-- ==== Sys2Proof/Machine/Fields.lean ====
section
/-! DEFINITION. One update for each field of the state: every change of the state below is made with
these, so that what an update leaves alone is said once, in Laws/State.lean. -/

namespace Sys2Proof.Machine

def State.setMode (s : State) (m : Mode) : State := { s with mode := m }
def State.setTime (s : State) (t : Stamp) : State := { s with time := t }
def State.setLines (s : State) (l : Lines) : State := { s with lines := l }
def State.setSense (s : State) (l : Sense) : State := { s with sense := l }
def State.setCsN (s : State) (level : Bool) : State := { s with csN := level }
def State.setParams (s : State) (ps : Params) : State := { s with params := ps }
def State.setRoster (s : State) (v : Vector Record 30) : State := { s with roster := v }
def State.setAccrual (s : State) (n : Nat) : State := { s with accrual := n }
def State.setLinks (s : State) (v : Vector Link 32) : State := { s with links := v }
def State.setDownlinkSince (s : State) (t : Stamp) : State := { s with downlinkSince := t }
def State.setIntake (s : State) (i : Intake) : State := { s with intake := i }
def State.setMatrix (s : State) (m : Matrix) : State := { s with matrix := m }
def State.setEngine (s : State) (e : Engine) : State := { s with engine := e }
def State.setResult (s : State) (r : Option Result) : State := { s with result := r }
def State.setTables (s : State) (t : Tables) : State := { s with tables := t }
def State.setPublisher (s : State) (p : Publisher) : State := { s with publisher := p }
def State.setPort (s : State) (p : Port) : State := { s with port := p }
def State.setChoices (s : State) (n : Nat) : State := { s with choices := n }
def State.setPending (s : State) (q : List Instr) : State := { s with pending := q }

end Sys2Proof.Machine
end

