/-! ## Contact reads -/

/-- From s to t one read of a position's sense line is taken outside CONFIG (R71, R72). The debounce state takes
the read. A change that it settles confirms the pulse the unit is SETTLING on within tBC when it is that pulse's
target: a CLOSING record completes its close, followed by the exit test of BYPASSING (R84, R105), and an OPENING
one becomes PROBATION with the fault-reset latch of its channel set (R86, R49). Where it confirms no pulse, a
CLOSED contact of an active record is taken as CONTACT_CLOSED with its close completed and the fault notice sent,
and an OPEN one of a BYPASSED or QUARANTINED record as CONTACT_OPEN, listed only if BYPASSED (R58, R60, R6); any
other is no surprise. A pulse confirmed is described for the record it stands for: CLOSING for CLOSE, OPENING
for OPEN. -/
def State.Reads (s t : State) (p : Pos) (closed : Bool) : Prop :=
  let r : Record := { s.record p with contact := if closed then .closed else .opened }
  let completed : RecordState :=
    if s.params.qLim ≤ min 15 (r.tally + 1) ∨ r.probation ≠ none then .quarantined else .bypassed
  let read : Vector Debounce 30 := s.matrix.debounce.set p (s.matrix.debounce[p].afterRead closed)
  let confirms := ∃ kind ended recovered, s.matrix.unit = .settling p kind ended recovered ∧
    (s.time - ended).toNat ≤ 1000 * s.params.tBC ∧ (kind = .toClose ↔ closed = true)
  let notice := s.engine.state = .publishing ∨ s.engine.state = .verifying ∨
    s.engine.state = .proving ∨ s.engine.state = .running
  (¬s.Settles p closed → t = s.setMatrix { s.matrix with debounce := read }) ∧
  (s.Settles p closed → ∃ u : State, s.OtherRecords u p ∧
    u.matrix = { s.matrix with
      debounce := read, orders := u.matrix.orders, unit := u.matrix.unit } ∧
    (∀ ended recovered, s.matrix.unit = .settling p .toClose ended recovered →
      (s.time - ended).toNat ≤ 1000 * s.params.tBC → r.state = .closing → closed = true →
      u.record p = { r with
        state := completed, tally := min 15 (r.tally + 1), probation := none, prior := none } ∧
      u.matrix.unit = (if recovered = true then .idle else .recovering ended) ∧
      u.matrix.orders = s.matrix.orders ∧ s.Raises u [.switchDone] ∧
      s.ChangesOnly u [.matrix, .roster, .port] ∧ u.ExitTests t) ∧
    (∀ ended recovered, s.matrix.unit = .settling p .toOpen ended recovered →
      (s.time - ended).toNat ≤ 1000 * s.params.tBC → r.state = .opening → closed = false →
      u.record p = { r with state := .probation, probation := some s.params.tPROB } ∧
      u.matrix.unit = (if recovered = true then .idle else .recovering ended) ∧
      u.matrix.orders = s.matrix.orders ∧ s.Raises u [.switchDone] ∧
      (∀ ch, r.channel = some ch →
        u.link ch = { s.link ch with tx := { (s.link ch).tx with faultReset := true } }) ∧
      (∀ ch, r.channel ≠ some ch → u.link ch = s.link ch) ∧
      s.ChangesOnly u [.matrix, .roster, .links, .port] ∧ t = u) ∧
    (¬confirms → u.matrix.unit = s.matrix.unit ∧
      (r.state.active = true → closed = true →
        u.record p = { r with
          state := completed, tally := min 15 (r.tally + 1), offset := none,
          cause := some .contactClosed, stamp := some s.time, probation := none, prior := none } ∧
        u.matrix.orders = s.matrix.orders ∧ s.Raises u [.faultTaken] ∧
        s.ChangesOnly u [.matrix, .roster, .port] ∧ u.Notified t) ∧
      (r.state = .bypassed → closed = false →
        u.record p = { r with
          state := .faulted, cause := some .contactOpen, stamp := some s.time } ∧
        Entry.Joins
          { pos := p, kind := .toClose, stamp := s.time, holdOff := false, holdOffRun := false,
            hold := false }
          s.matrix.orders u.matrix.orders ∧
        s.Raises u [.faultTaken] ∧ s.ChangesOnly u [.matrix, .roster, .port] ∧
        (notice → u.Notified t) ∧ (¬notice → t = u)) ∧
      (r.state = .quarantined → closed = false →
        u.record p = { r with cause := some .contactOpen, stamp := some s.time } ∧
        u.matrix.orders = s.matrix.orders ∧
        s.Raises u [.faultTaken] ∧ s.ChangesOnly u [.matrix, .roster, .port] ∧
        (notice → u.Notified t) ∧ (¬notice → t = u)) ∧
      ((closed = true → r.state.active = false) →
        (closed = false → r.state ≠ .bypassed ∧ r.state ≠ .quarantined) →
        u.record p = r ∧ u.matrix.orders = s.matrix.orders ∧
        s.ChangesOnly u [.matrix, .roster] ∧ t = u)))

--------------------------------------------------

**WHAT THE TASK REQUIRES**
Give the entries again in full, exactly as they were written above.

**TASK RESPONSE**
-- ==== Sys2Proof/Machine/Fields.lean ====
section
/-! DEFINITION. One update for each field of the state: every change of the state below is made with
these, so that what an update leaves alone is said once, in Laws/State.lean. -/

namespace Sys2Proof.Machine

def State.setMode (s : State) (m : Mode) : State := { s with mode := m }
def State.setTime (s : State) (t : Stamp) : State := { s with time := t }
def State.setLines (s : State) (l : Lines) : State := { s with lines := l }
def State.setSense (s : State) (l : Sense) : State := { s with sense := l }
def State.setCsN (s : State) (level : Bool) : State := { s with csN := level }
def State.setParams (s : State) (ps : Params) : State := { s with params := ps }
def State.setRoster (s : State) (v : Vector Record 30) : State := { s with roster := v }
def State.setAccrual (s : State) (n : Nat) : State := { s with accrual := n }
def State.setLinks (s : State) (v : Vector Link 32) : State := { s with links := v }
def State.setDownlinkSince (s : State) (t : Stamp) : State := { s with downlinkSince := t }
def State.setIntake (s : State) (i : Intake) : State := { s with intake := i }
def State.setMatrix (s : State) (m : Matrix) : State := { s with matrix := m }
def State.setEngine (s : State) (e : Engine) : State := { s with engine := e }
def State.setResult (s : State) (r : Option Result) : State := { s with result := r }
def State.setTables (s : State) (t : Tables) : State := { s with tables := t }
def State.setPublisher (s : State) (p : Publisher) : State := { s with publisher := p }
def State.setPort (s : State) (p : Port) : State := { s with port := p }
def State.setChoices (s : State) (n : Nat) : State := { s with choices := n }
def State.setPending (s : State) (q : List Instr) : State := { s with pending := q }

end Sys2Proof.Machine
end

/-! ## Contact reads -/

/-- From s to t one read of a position's sense line is taken outside CONFIG (R71, R72). The debounce state takes
the read. A change that it settles confirms the pulse the unit is SETTLING on within tBC when it is that pulse's
target: a CLOSING record completes its close, followed by the exit test of BYPASSING (R84, R105), and an OPENING
one becomes PROBATION with the fault-reset latch of its channel set (R86, R49). Where it confirms no pulse, a
CLOSED contact of an active record is taken as CONTACT_CLOSED with its close completed and the fault notice sent,
and an OPEN one of a BYPASSED or QUARANTINED record as CONTACT_OPEN, listed only if BYPASSED (R58, R60, R6); any
other is no surprise. A pulse confirmed is described for the record it stands for: CLOSING for CLOSE, OPENING
for OPEN. -/
def State.Reads (s t : State) (p : Pos) (closed : Bool) : Prop :=
  let r : Record := { s.record p with contact := if closed then .closed else .opened }
  let completed : RecordState :=
    if s.params.qLim ≤ min 15 (r.tally + 1) ∨ r.probation ≠ none then .quarantined else .bypassed
  let read : Vector Debounce 30 := s.matrix.debounce.set p (s.matrix.debounce[p].afterRead closed)
  let confirms := ∃ kind ended recovered, s.matrix.unit = .settling p kind ended recovered ∧
    (s.time - ended).toNat ≤ 1000 * s.params.tBC ∧ (kind = .toClose ↔ closed = true)
  let notice := s.engine.state = .publishing ∨ s.engine.state = .verifying ∨
    s.engine.state = .proving ∨ s.engine.state = .running
  (¬s.Settles p closed → t = s.setMatrix { s.matrix with debounce := read }) ∧
  (s.Settles p closed → ∃ u : State, s.OtherRecords u p ∧
    u.matrix = { s.matrix with
      debounce := read, orders := u.matrix.orders, unit := u.matrix.unit } ∧
    (∀ ended recovered, s.matrix.unit = .settling p .toClose ended recovered →
      (s.time - ended).toNat ≤ 1000 * s.params.tBC → r.state = .closing → closed = true →
      u.record p = { r with
        state := completed, tally := min 15 (r.tally + 1), probation := none, prior := none } ∧
      u.matrix.unit = (if recovered = true then .idle else .recovering ended) ∧
      u.matrix.orders = s.matrix.orders ∧ s.Raises u [.switchDone] ∧
      s.ChangesOnly u [.matrix, .roster, .port] ∧ u.ExitTests t) ∧
    (∀ ended recovered, s.matrix.unit = .settling p .toOpen ended recovered →
      (s.time - ended).toNat ≤ 1000 * s.params.tBC → r.state = .opening → closed = false →
      u.record p = { r with state := .probation, probation := some s.params.tPROB } ∧
      u.matrix.unit = (if recovered = true then .idle else .recovering ended) ∧
      u.matrix.orders = s.matrix.orders ∧ s.Raises u [.switchDone] ∧
      (∀ ch, r.channel = some ch →
        u.link ch = { s.link ch with tx := { (s.link ch).tx with faultReset := true } }) ∧
      (∀ ch, r.channel ≠ some ch → u.link ch = s.link ch) ∧
      s.ChangesOnly u [.matrix, .roster, .links, .port] ∧ t = u) ∧
    (¬confirms → u.matrix.unit = s.matrix.unit ∧
      (r.state.active = true → closed = true →
        u.record p = { r with
          state := completed, tally := min 15 (r.tally + 1), offset := none,
          cause := some .contactClosed, stamp := some s.time, probation := none, prior := none } ∧
        u.matrix.orders = s.matrix.orders ∧ s.Raises u [.faultTaken] ∧
        s.ChangesOnly u [.matrix, .roster, .port] ∧ u.Notified t) ∧
      (r.state = .bypassed → closed = false →
        u.record p = { r with
          state := .faulted, cause := some .contactOpen, stamp := some s.time } ∧
        Entry.Joins
          { pos := p, kind := .toClose, stamp := s.time, holdOff := false, holdOffRun := false,
            hold := false }
          s.matrix.orders u.matrix.orders ∧
        s.Raises u [.faultTaken] ∧ s.ChangesOnly u [.matrix, .roster, .port] ∧
        (notice → u.Notified t) ∧ (¬notice → t = u)) ∧
      (r.state = .quarantined → closed = false →
        u.record p = { r with cause := some .contactOpen, stamp := some s.time } ∧
        u.matrix.orders = s.matrix.orders ∧
        s.Raises u [.faultTaken] ∧ s.ChangesOnly u [.matrix, .roster, .port] ∧
        (notice → u.Notified t) ∧ (¬notice → t = u)) ∧
      ((closed = true → r.state.active = false) →
        (closed = false → r.state ≠ .bypassed ∧ r.state ≠ .quarantined) →
        u.record p = r ∧ u.matrix.orders = s.matrix.orders ∧
        s.ChangesOnly u [.matrix, .roster] ∧ t = u)))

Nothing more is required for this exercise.